Many leading public health officials have described the week of April 5th 2020 ( Holy Week) as potentially the hardest and saddest week of increased deaths related to the coronavirus.  This pandemic has affected the entire world in very alarming ways.  It has also continued to spike the globally uncured diseases of racism and xenophobia.  The University Health Services at the University of California, Berkeley recently retracted a statement (@tangcentercal) advising students that “xenophobia: fears about interacting with those who might be from Asia and guilt about these feelings” is a normal or common reaction.
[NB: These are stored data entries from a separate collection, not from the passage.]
/-! ### setPort -/

@[simp] theorem State.port_setPort (s : State) (i m : Nat) (x) : (s.setPort i x).port m = if m = i then x else s.port m :=
  Table.get_set _ _ _ _ _
@[simp] theorem State.modPort_eq (s : State) (i : Nat) (f) : s.modPort i f = s.setPort i (f (s.port i)) := (rfl)
@[simp] theorem State.setPort_sys (s : State) (i : Nat) (x) : (s.setPort i x).sys = s.sys := (rfl)
@[simp] theorem State.setPort_bk (s : State) (i : Nat) (x) : (s.setPort i x).bk = s.bk := (rfl)
@[simp] theorem State.setPort_nvm (s : State) (i : Nat) (x) : (s.setPort i x).nvm = s.nvm := (rfl)
@[simp] theorem State.setPort_cat (s : State) (i : Nat) (x) : (s.setPort i x).cat = s.cat := (rfl)
@[simp] theorem State.setPort_sc (s : State) (i : Nat) (x) : (s.setPort i x).sc = s.sc := (rfl)
@[simp] theorem State.setPort_rcd (s : State) (i : Nat) (x) : (s.setPort i x).rcd = s.rcd := (rfl)
@[simp] theorem State.setPort_cnt (s : State) (i : Nat) (x) : (s.setPort i x).cnt = s.cnt := (rfl)
@[simp] theorem State.setPort_time (s : State) (i : Nat) (x) : (s.setPort i x).time = s.time := (rfl)
@[simp] theorem State.setPort_seq (s : State) (i : Nat) (x) : (s.setPort i x).seq = s.seq := (rfl)
@[simp] theorem State.setPort_portals (s : State) (i : Nat) (x) : (s.setPort i x).portals = s.portals := (rfl)
@[simp] theorem State.setPort_obs (s : State) (i : Nat) (x) : (s.setPort i x).obs = s.obs := (rfl)
@[simp] theorem State.setPort_axes (s : State) (i : Nat) (x) : (s.setPort i x).axes = s.axes := (rfl)
@[simp] theorem State.setPort_fb (s : State) (i : Nat) (x) : (s.setPort i x).fb = s.fb := (rfl)
@[simp] theorem State.setPort_links (s : State) (i : Nat) (x) : (s.setPort i x).links = s.links := (rfl)
@[simp] theorem State.setPort_ilk (s : State) (i : Nat) (x) : (s.setPort i x).ilk = s.ilk := (rfl)
@[simp] theorem State.setPort_fio (s : State) (i : Nat) (x) : (s.setPort i x).fio = s.fio := (rfl)
@[simp] theorem State.setPort_loads (s : State) (i : Nat) (x) : (s.setPort i x).loads = s.loads := (rfl)
@[simp] theorem State.setPort_trdp (s : State) (i : Nat) (x) : (s.setPort i x).trdp = s.trdp := (rfl)
@[simp] theorem State.setPort_conns (s : State) (i : Nat) (x) : (s.setPort i x).conns = s.conns := (rfl)
@[simp] theorem State.setPort_twin (s : State) (i : Nat) (x) : (s.setPort i x).twin = s.twin := (rfl)
@[simp] theorem State.setPort_regs (s : State) (i : Nat) (x) : (s.setPort i x).regs = s.regs := (rfl)
@[simp] theorem State.setPort_mem (s : State) (i : Nat) (x) : (s.setPort i x).mem = s.mem := (rfl)
@[simp] theorem State.setPort_flash (s : State) (i : Nat) (x) : (s.setPort i x).flash = s.flash := (rfl)
@[simp] theorem State.setPort_outs (s : State) (i : Nat) (x) : (s.setPort i x).outs = s.outs := (rfl)
@[simp] theorem State.setPort_free (s : State) (i : Nat) (x) : (s.setPort i x).free = s.free := (rfl)
@[simp] theorem State.setPort_pending (s : State) (i : Nat) (x) : (s.setPort i x).pending = s.pending := (rfl)
@[simp] theorem State.portal_setPort (s : State) (i j : Nat) (x) : (s.setPort i x).portal j = s.portal j := (rfl)
@[simp] theorem State.ob_setPort (s : State) (i j : Nat) (x) : (s.setPort i x).ob j = s.ob j := (rfl)
@[simp] theorem State.axis_setPort (s : State) (i j : Nat) (x) : (s.setPort i x).axis j = s.axis j := (rfl)
@[simp] theorem State.fbp_setPort (s : State) (i j : Nat) (x) : (s.setPort i x).fbp j = s.fbp j := (rfl)
@[simp] theorem State.link_setPort (s : State) (i j : Nat) (x) : (s.setPort i x).link j = s.link j := (rfl)
@[simp] theorem State.so_setPort (s : State) (i j : Nat) (x) : (s.setPort i x).so j = s.so j := (rfl)
@[simp] theorem State.pair_setPort (s : State) (i j : Nat) (x) : (s.setPort i x).pair j = s.pair j := (rfl)
@[simp] theorem State.mon_setPort (s : State) (i j : Nat) (x) : (s.setPort i x).mon j = s.mon j := (rfl)
@[simp] theorem State.flink_setPort (s : State) (i j : Nat) (x) : (s.setPort i x).flink j = s.flink j := (rfl)
@[simp] theorem State.die_setPort (s : State) (i j : Nat) (x) : (s.setPort i x).die j = s.die j := (rfl)
@[simp] theorem State.sw_setPort (s : State) (i j : Nat) (x) : (s.setPort i x).sw j = s.sw j := (rfl)
@[simp] theorem State.bank_setPort (s : State) (i j : Nat) (x) : (s.setPort i x).bank j = s.bank j := (rfl)
@[simp] theorem State.conn_setPort (s : State) (i j : Nat) (x) : (s.setPort i x).conn j = s.conn j := (rfl)
@[simp] theorem State.slot_setPort (s : State) (i j : Nat) (x) : (s.setPort i x).slot j = s.slot j := (rfl)
@[simp] theorem State.tracker_setPort (s : State) (i j : Nat) (x) : (s.setPort i x).tracker j = s.tracker j := (rfl)
@[simp] theorem State.ptpPort_setPort (s : State) (i j : Nat) (x) : (s.setPort i x).ptpPort j = s.ptpPort j := (rfl)
@[simp] theorem State.mrst_setPort (s : State) (i j : Nat) (x) : (s.setPort i x).mrst j = s.mrst j := (rfl)
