@[simp] theorem State.portal_emit (s : State) (x : Out) (j : Nat) : (s.emit x).portal j = s.portal j := (rfl)
@[simp] theorem State.ob_emit (s : State) (x : Out) (j : Nat) : (s.emit x).ob j = s.ob j := (rfl)
@[simp] theorem State.axis_emit (s : State) (x : Out) (j : Nat) : (s.emit x).axis j = s.axis j := (rfl)
@[simp] theorem State.fbp_emit (s : State) (x : Out) (j : Nat) : (s.emit x).fbp j = s.fbp j := (rfl)
@[simp] theorem State.link_emit (s : State) (x : Out) (j : Nat) : (s.emit x).link j = s.link j := (rfl)
@[simp] theorem State.so_emit (s : State) (x : Out) (j : Nat) : (s.emit x).so j = s.so j := (rfl)
@[simp] theorem State.pair_emit (s : State) (x : Out) (j : Nat) : (s.emit x).pair j = s.pair j := (rfl)
@[simp] theorem State.mon_emit (s : State) (x : Out) (j : Nat) : (s.emit x).mon j = s.mon j := (rfl)
@[simp] theorem State.flink_emit (s : State) (x : Out) (j : Nat) : (s.emit x).flink j = s.flink j := (rfl)
@[simp] theorem State.die_emit (s : State) (x : Out) (j : Nat) : (s.emit x).die j = s.die j := (rfl)
@[simp] theorem State.sw_emit (s : State) (x : Out) (j : Nat) : (s.emit x).sw j = s.sw j := (rfl)
@[simp] theorem State.bank_emit (s : State) (x : Out) (j : Nat) : (s.emit x).bank j = s.bank j := (rfl)
@[simp] theorem State.port_emit (s : State) (x : Out) (j : Nat) : (s.emit x).port j = s.port j := (rfl)
@[simp] theorem State.conn_emit (s : State) (x : Out) (j : Nat) : (s.emit x).conn j = s.conn j := (rfl)
@[simp] theorem State.slot_emit (s : State) (x : Out) (j : Nat) : (s.emit x).slot j = s.slot j := (rfl)
@[simp] theorem State.tracker_emit (s : State) (x : Out) (j : Nat) : (s.emit x).tracker j = s.tracker j := (rfl)
@[simp] theorem State.ptpPort_emit (s : State) (x : Out) (j : Nat) : (s.emit x).ptpPort j = s.ptpPort j := (rfl)
@[simp] theorem State.mrst_emit (s : State) (x : Out) (j : Nat) : (s.emit x).mrst j = s.mrst j := (rfl)

@[simp] theorem State.portal_count (s : State) (i n : Nat) (j : Nat) : (s.count i n).portal j = s.portal j := (rfl)
@[simp] theorem State.ob_count (s : State) (i n : Nat) (j : Nat) : (s.count i n).ob j = s.ob j := (rfl)
@[simp] theorem State.axis_count (s : State) (i n : Nat) (j : Nat) : (s.count i n).axis j = s.axis j := (rfl)
@[simp] theorem State.fbp_count (s : State) (i n : Nat) (j : Nat) : (s.count i n).fbp j = s.fbp j := (rfl)
@[simp] theorem State.link_count (s : State) (i n : Nat) (j : Nat) : (s.count i n).link j = s.link j := (rfl)
@[simp] theorem State.so_count (s : State) (i n : Nat) (j : Nat) : (s.count i n).so j = s.so j := (rfl)
@[simp] theorem State.pair_count (s : State) (i n : Nat) (j : Nat) : (s.count i n).pair j = s.pair j := (rfl)
@[simp] theorem State.mon_count (s : State) (i n : Nat) (j : Nat) : (s.count i n).mon j = s.mon j := (rfl)
@[simp] theorem State.flink_count (s : State) (i n : Nat) (j : Nat) : (s.count i n).flink j = s.flink j := (rfl)
@[simp] theorem State.die_count (s : State) (i n : Nat) (j : Nat) : (s.count i n).die j = s.die j := (rfl)
@[simp] theorem State.sw_count (s : State) (i n : Nat) (j : Nat) : (s.count i n).sw j = s.sw j := (rfl)
@[simp] theorem State.bank_count (s : State) (i n : Nat) (j : Nat) : (s.count i n).bank j = s.bank j := (rfl)
@[simp] theorem State.port_count (s : State) (i n : Nat) (j : Nat) : (s.count i n).port j = s.port j := (rfl)
@[simp] theorem State.conn_count (s : State) (i n : Nat) (j : Nat) : (s.count i n).conn j = s.conn j := (rfl)
@[simp] theorem State.slot_count (s : State) (i n : Nat) (j : Nat) : (s.count i n).slot j = s.slot j := (rfl)
@[simp] theorem State.tracker_count (s : State) (i n : Nat) (j : Nat) : (s.count i n).tracker j = s.tracker j := (rfl)
@[simp] theorem State.ptpPort_count (s : State) (i n : Nat) (j : Nat) : (s.count i n).ptpPort j = s.ptpPort j := (rfl)
@[simp] theorem State.mrst_count (s : State) (i n : Nat) (j : Nat) : (s.count i n).mrst j = s.mrst j := (rfl)
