-- ==== Sys2Proof/Laws/CommandsObserver.lean ====
section
/-!
SUPPORT. Sys2Proof/Laws/CommandsObserver.lean: the frame of each command of Machine/Observer.lean.
-/
set_option Elab.async false
namespace Sys2Proof.Machine
open Sys2Proof

theorem frame_obsStopResume (n : Fin 64) (s u : State) (h : exec (.obsStopResume n) s = .next u) :
    Frame (Part.bk ||| Part.time ||| Part.obs ||| Part.axes ||| Part.outs) s u := by
  have h : run s (fun s => s.stopResume n) = .next u := h
  refine run_keep (by decide) h (fun x hx => ?_)
  repeat' first
    | with_reducible assumption | (with_reducible show Part.within _ _ = true; decide) | with_reducible refine State.stopResume_frame ?_ ?_

theorem frame_probeEdge (n : Fin 64) (level : Bool) (held : Nat) (s u : State) (h : exec (.probeEdge n level held) s = .next u) :
    Frame (Part.record ||| Part.portals ||| Part.obs ||| Part.axes ||| Part.fb) s u := by
  have h : run s (fun s => s.probeEdge n level held) = .next u := h
  refine run_keep (by decide) h (fun x hx => ?_)
  repeat' first
    | with_reducible assumption | (with_reducible show Part.within _ _ = true; decide) | with_reducible refine Frame.ite ?_ ?_
    | with_reducible refine State.probeEdge_frame ?_ ?_ | split | (lift_lets; intros)

end Sys2Proof.Machine
end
This shows the high level of insensitivity and present day normalization of racism even from a school who’s demographics report that more than 30% of the student body is of Asian descent.

This institution’s culture and ethics in communication should be far above the curve for understanding racism of any kind as an unacceptable reaction to this pandemic.  But like many institutions, it continued to be complicit in the propagation of systematic and systemic racism. This must stop. Especially at a time when we are finding that people of color are and will be affected fatally by this pandemic at disproportional rates.

In fact, Propublica.org, reported that early data shows African Americans have contracted and died of coronavirus at an alarming rate. In the very city that hosted the African Descent Lutheran Association’s (ADLA) August 2019 Biennial Assembly (Milwaukee, Wisconsin), African Americans made up almost half of Milwaukee County’s 945 coronavirus cases and 81% of its 27 deaths in a county whose population is only 26% Black (as of 4/3/20).  This level of disproportionate rates of infection and death is a direct result of economic, political, and environmental factors that have been growing for decades.  These factors along with so many other sociological trends have put Black people at higher risk of chronic conditions that leave immune systems vulnerable and battling pre-existing illnesses like diabetes, heart disease, hypertension, HIV, and asthma.

ADLA has ramped up advocacy  efforts to pressure the U.S. Centers for Disease Control and Prevention (CDC) to release race data related to the coronavirus. The CDC typically tracks widespread demographic data with all virulent outbreaks, but has provided little information  about race during this current pandemic.  This data is and will continue to be important to address racism and other disparities to healthcare access.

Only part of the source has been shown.